Even being a target, however, hasn’t kept MO stock down. Since 1994, when the anti-smoking ball really got rolling, MO stock has advanced 745%, hitting new all-time highs near the end of last year.
Oh, and for what it’s worth, don’t worry about the statistics that suggest smoking is on the decline. The percentage of the world’s populous that smokes has fallen since 1980, but population growth has more than offset the dip in the total number of smokers. That’s how Altria has managed to continue growing revenue, albeit slowly, in the face of health concerns.
Last but not least, for the folks who have ever needed to contact customer service agents at Time Warner Cable (TWC), they’ll know it’s almost always a miserable experience.

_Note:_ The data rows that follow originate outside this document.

theorem State.takeFlit_good {t : State} (hg : flitGood f = true) (hh : headerOk f = true)
    (ht : s.takeReport l f = some t) (hc : (t.link l).carries = true) : s.takeFlit l f = t.takeContents l f := by
  simp only [State.takeFlit, hg, hh, ht, hc, Bool.not_true, Bool.false_eq_true, if_false, State.takeContents]
  split
  case h_1 hk => rw [if_pos hk]
  case h_2 hk => rw [hk]; rfl
  case h_3 hk => rw [hk]; rfl
  case h_4 h1 h2 h3 => rw [if_neg h1, if_neg h2, if_neg h3]

/-! ### Data flits (R266, R270, R283) -/

/-- The first flit out of sequence asks for a replay. -/
theorem State.takeData_gap (hq : hdr f 10 12 ≠ ((s.link l).rxSeq + 1) % 4096) (hn : (s.link l).nakSent = false) :
    s.takeData l f = s.setLink l { s.link l with nakPending := true, nakSent := true } := by
  simp only [State.takeData, if_pos hq, State.gap, State.modLink, hn, Bool.false_eq_true, if_false]

/-- The port has accepted a data flit's sequence number. -/
def State.inSequence (s : State) (l : Nat) (f : Flit) : State :=
  s.setLink l { s.link l with rxSeq := hdr f 10 12, nakSent := false }

/-- With no packet in transit on its VC, nothing ends where a packet begins. -/
theorem State.endCut_none {vc : Nat} (h : Tbl.get none (s.link l).cut vc = none) : s.endCut l vc = s := by
  simp only [State.endCut, h]

/-- A data flit goes on by a port, or stays with its packet. -/
def State.onward (s : State) (l : Nat) (f : Flit) (way : Option Nat) : State :=
  way.elim (s.keepData l f) fun x => s.transit l x f

variable (hq : hdr f 10 12 = ((s.link l).rxSeq + 1) % 4096)
  (ho : Tbl.get 0 (s.link l).occupied (3 * hdr f 4 2 + hdr f 6 2) < ownPool (3 * hdr f 4 2 + hdr f 6 2))
include hq ho

/-- The first flit of a packet says whether the packet goes on at once. -/
theorem State.takeData_begins (hb : hdr f 8 1 = 1)
    (hcut : Tbl.get none ((s.inSequence l f).link l).cut (hdr f 4 2) = none) : s.takeData l f =
      (s.inSequence l f).onward l f ((s.inSequence l f).cutThrough l (hdr f 4 2) f.payload) := by
  have hend := State.endCut_none hcut
  simp only [State.takeData, if_neg (not_not.2 hq), if_neg (Nat.not_le.2 ho), if_pos hb]
  simp only [State.inSequence] at hend ⊢
  rw [hend]
  split
  case h_1 hway => rw [hway]; rfl
  case h_2 hway => rw [hway]; rfl

/-- A later flit goes where its packet goes. -/
theorem State.takeData_continues (hb : hdr f 8 1 ≠ 1) : s.takeData l f =
    (s.inSequence l f).onward l f (Tbl.get none ((s.inSequence l f).link l).cut (hdr f 4 2)) := by
  simp only [State.takeData, if_neg (not_not.2 hq), if_neg (Nat.not_le.2 ho), if_neg hb]
  simp only [State.inSequence]
  split
  case h_1 hway => rw [hway]; rfl
  case h_2 hway => rw [hway]; rfl

end Receive

/-! ### Sending (R265, R267) -/

/-- A port at its maintenance slot sends the maintenance flit. -/
theorem State.fillRound_maintSlot (hm : (s.link l).maintSlot = true) (n : Nat) :
    s.fillRound l (n + 1) = s.putFlit l 2 (bareFlit (s.maintenance l)) := by
  simp only [State.fillRound, hm, if_true, State.putMaintenance]

theorem exec_maintenanceFlitSend (hl : l < 40) (hc : (s.link l).carries = true) :
    exec (.maintenanceFlitSend l) s = .next (s.fillRound l 58) :=
  exec_of_unit rfl hl (if_pos hc)

/-- An unanswered replay buffer is reported, counted, and sent again. -/
theorem exec_replayTimeout (hl : l < 40) (hr : (s.link l).replay ≠ []) : exec (.replayTimeout l) s = .next
    (State.replayAll ((s.report (codeAt Code.lkReplayTimer l)
      { info := ((s.link l).replay.head?.map (·.seq)).getD 0 }).modLink l fun q =>
        { q with errCnt := setFld q.errCnt 0 16 (satAdd 16 (fld q.errCnt 0 16) 1) }) l) :=
  exec_of_unit rfl hl (if_neg (mt List.isEmpty_iff.1 hr))

/-! ### The obligation -/

/-- Settles O32: a flit by whether it is good and by its kind, a data flit by its sequence number and its packet's way,
and the rows that send. That a partner which still negotiates is answered, and that one command fills the slots up to the
next maintenance slot, are the model's choices (log 130); so is how a packet in transit goes on flit by flit (log 131). -/
theorem flitsAreExchanged : Obligations.FlitsAreExchanged := by
  unfold Obligations.FlitsAreExchanged
  intro s l hl
  refine ⟨?receive, fun f => State.takeData_gap, ?data, ?send, exec_replayTimeout hl⟩
  case receive =>
    intro f u hc hu
    have hrow : exec (.flitReceive l f) s = .next ((u.takeFlit l f).answerFlit l) :=
      exec_of_unit rfl hl (State.recvFlit_carries hc hu)
    refine ⟨fun t hg hh ht htc => ?_, fun hg => ?_⟩
    · rw [hrow, State.takeFlit_good hg hh ht htc]
      rfl
    · rw [hrow, State.takeFlit_bad hg]
  case data =>
    intro f hq ho t
    refine ⟨fun hb hcut => ?_, fun hb => ?_⟩
    · rw [State.takeData_begins hq ho hb hcut]
      exact ⟨fun x hx => congrArg (t.onward l f) hx, fun hx => congrArg (t.onward l f) hx⟩
    · rw [State.takeData_continues hq ho hb]
      exact ⟨fun x hx => congrArg (t.onward l f) hx, fun hx => congrArg (t.onward l f) hx⟩
  case send =>
    exact fun hc => ⟨exec_maintenanceFlitSend hl hc, fun hm => State.fillRound_maintSlot hm 57⟩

Even those Time Warner Cable customers who haven’t been forced to contact the company for repairs or questions, however, have likely been on the wrong end of the company’s lack of effort to provide a good product at a reasonable price. And make no mistake — the company really does consistently rank at or near the bottom of cable-television service surveys.
But could the impending union with Comcast (CMCSA) improve the Time Warner Cable customer service and perception issues? Doubtful. Comcast also consistently ranks well below average when it comes to cable television service satisfaction.
But just look at the numbers — TWC stock is up 152% since early 2007, when the company was spun off from Time Warner (TWX). See, one of the upsides to having a legalized monopoly is that even though your customer service stinks, subscribers still have little choice but to fork over their money and buy your product. And from investors’ perspective, that’s a pretty good deal.
As of this writing, James Brumley did not hold a position in any of the aforementioned securities.